# farming in Australia



## mrspiggie (Jan 11, 2010)

Hi
we have been looking to emigrate to Australia for a lot of years now but not sure the best route to take
we farm in the Uk and want to farm out in Australia
would we be better working for someone to begin with or setting up our own business
we would want to move our horses and dogs which we have looked into and know this will be expoensive but we are prepared for this and couldn't leave them behind
is anyone reading a farmer who has been through the experience of farming in the UK, leaving it all behind to farm in Australia


----------



## Wanderer (Jun 16, 2007)

Hello Mrsp,

You'd be the first farmer we've ever had from recall and whilst doing a recce trip to get an idea of farming options in Australia would be a good idea, before you get too advanced in planning anything, it is a bit ironical that Australia does not have fafming itself listed as an immigration occupation nor much close to it.

You can view the occupations @ A-Z Occupations List - Australian Skills Recognition Information and also on http://www.immi.gov.au/allforms/pdf/1121i.pdf , the nearest being an agricultural advisor, something for which it says a degree course is necessary.

A great pity I must say for Australia does have an ageing lot of farmers.

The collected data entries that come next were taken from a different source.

/-- The scale of a block of exact values (R45); where no code reaches amax / emax, a free value (log entry
86). -/
def blockScale (el : Elem) (qs : List DVal) : Nat :=
  if qs.any (fun q => match q with | .fin _ _ => false | _ => true) then scaleNan
  else
    let a := qs.foldl (fun (acc : Mag) q => match q with | .fin _ m => if magLe acc m then m else acc | _ => acc) ⟨0, 1, 0⟩
    if a.num = 0 then 0
    else
      let c := magSearch (emaxOf el) a 12 1
      if c ≤ 0xFFE then c else (Config.scaleBeyond (emaxOf el) a.num a.den a.exp).toNat

/-- One element of a block quantised under its scale by RNE (R46). -/
def blockElem (el : Elem) (sc : Nat) (q : DVal) : Nat :=
  match q with
  | .fin n m =>
    if sc = scaleNan then elemZero el n
    else if m.num = 0 then elemZero el n
    else
      let (sm, se) := scaleVal sc
      if sm = 0 then elemMax el n
      else if !leScaled m.num m.exp (sm * emaxOf el * m.den) se then elemMax el n
      else (roundElem el .rne n ⟨m.num, m.den * sm, m.exp - se⟩).1
  | .inf n => elemZero el n
  | .nan => elemZero el false

/-- Codes of `bits` bits packed into words (R40). -/
def packCodes (bits : Nat) (cs : List Nat) : List Word :=
  (List.range (cs.length * bits / 32)).map (fun i => BitVec.ofNat 32 (joinBits bits ((cs.drop (i * (32 / bits))).take (32 / bits))))

/-- Scale codes packed two to a word, bits 12 to 15 and 28 to 31 zero (R44). -/
def packScales : List Nat → List Word
  | a :: b :: r => BitVec.ofNat 32 (a % 4096 + 2 ^ 16 * (b % 4096)) :: packScales r
  | [a] => [BitVec.ofNat 32 (a % 4096)]
  | [] => []

/-! The score program (R211, R212). -/

/-- Fields of an operation word. -/
def scOp (w : Word) : Nat := w.toNat / 2 ^ 27
def scDst (w : Word) : Nat := w.toNat / 2 ^ 23 % 16
def scX (w : Word) : Nat := w.toNat / 2 ^ 19 % 16
def scY (w : Word) : Nat := w.toNat / 2 ^ 15 % 16
def scZ (w : Word) : Nat := w.toNat / 2 ^ 11 % 16

/-- How many of X, Y, Z an operation uses; none when it is not in the table. -/
def scUses (op : Nat) : Option Nat :=
  match op with
  | 1 | 2 | 3 | 5 | 6 | 8 | 9 | 10 => some 2
  | 4 | 7 => some 3
  | 11 | 12 | 13 | 14 => some 1
  | _ => none

/-- Is an operation word valid (R211)? -/
def scValid (w : Word) : Bool :=
  match scUses (scOp w) with
  | none => false
  | some n =>
    (scDst w == 0 || (decide (8 ≤ scDst w) && decide (scDst w ≤ 11))) && decide (scX w < 14) && decide (scY w < 14) && decide (scZ w < 14) &&
    (decide (2 ≤ n) || scY w == 0) && (decide (3 ≤ n) || scZ w == 0) && decide (w.toNat % 2 ^ 11 = 0)

/-- The registers of one element's run: s, qi, kj, h, k0 to k3, t0 to t3. -/
abbrev ScRegs := List Word

/-- The operand a selector names. -/
def scRead (r : ScRegs) (sel : Nat) : Word := if sel = 12 then 0 else if sel = 13 then ninf32 else nth r sel 0

/-- The binary32 code of 1 or of +0. -/
def one32 (b : Bool) : Word := if b then 0x3F800000 else 0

I'm wondering whether it could be something that could be arranged via an employer sponsorship - Temporary Business (Long Stay) - Standard Business Sponsorship (Subclass 457)

I don't know if it'll help but to start making enquiries and perhaps get some contacts re sponsorship by bigger corporations who own farms, you may want to start with National Farmers' Federation :: The voice of Australian Farmers and you'll also find that each state has a farmers federation if you google by state.

Once you get an idea of the lay of the land so to speak, you could also firm up om possibilities.

Another option to consider if you had the financial capacity would be to buy a farm as an investment business for there are business visas but somewhere about $1M minimum needed I'd suspect and probably a lot more to buy a farm outright.
Business Development - Provisional - Business - Visas & Immigration

Horses and Dogs can be imported with the proper vetinary examinations beforehand and Quarantining on arrival - What can't I take into Australia? - DAFF.

So a bit of info there that you can explore for starters.


----------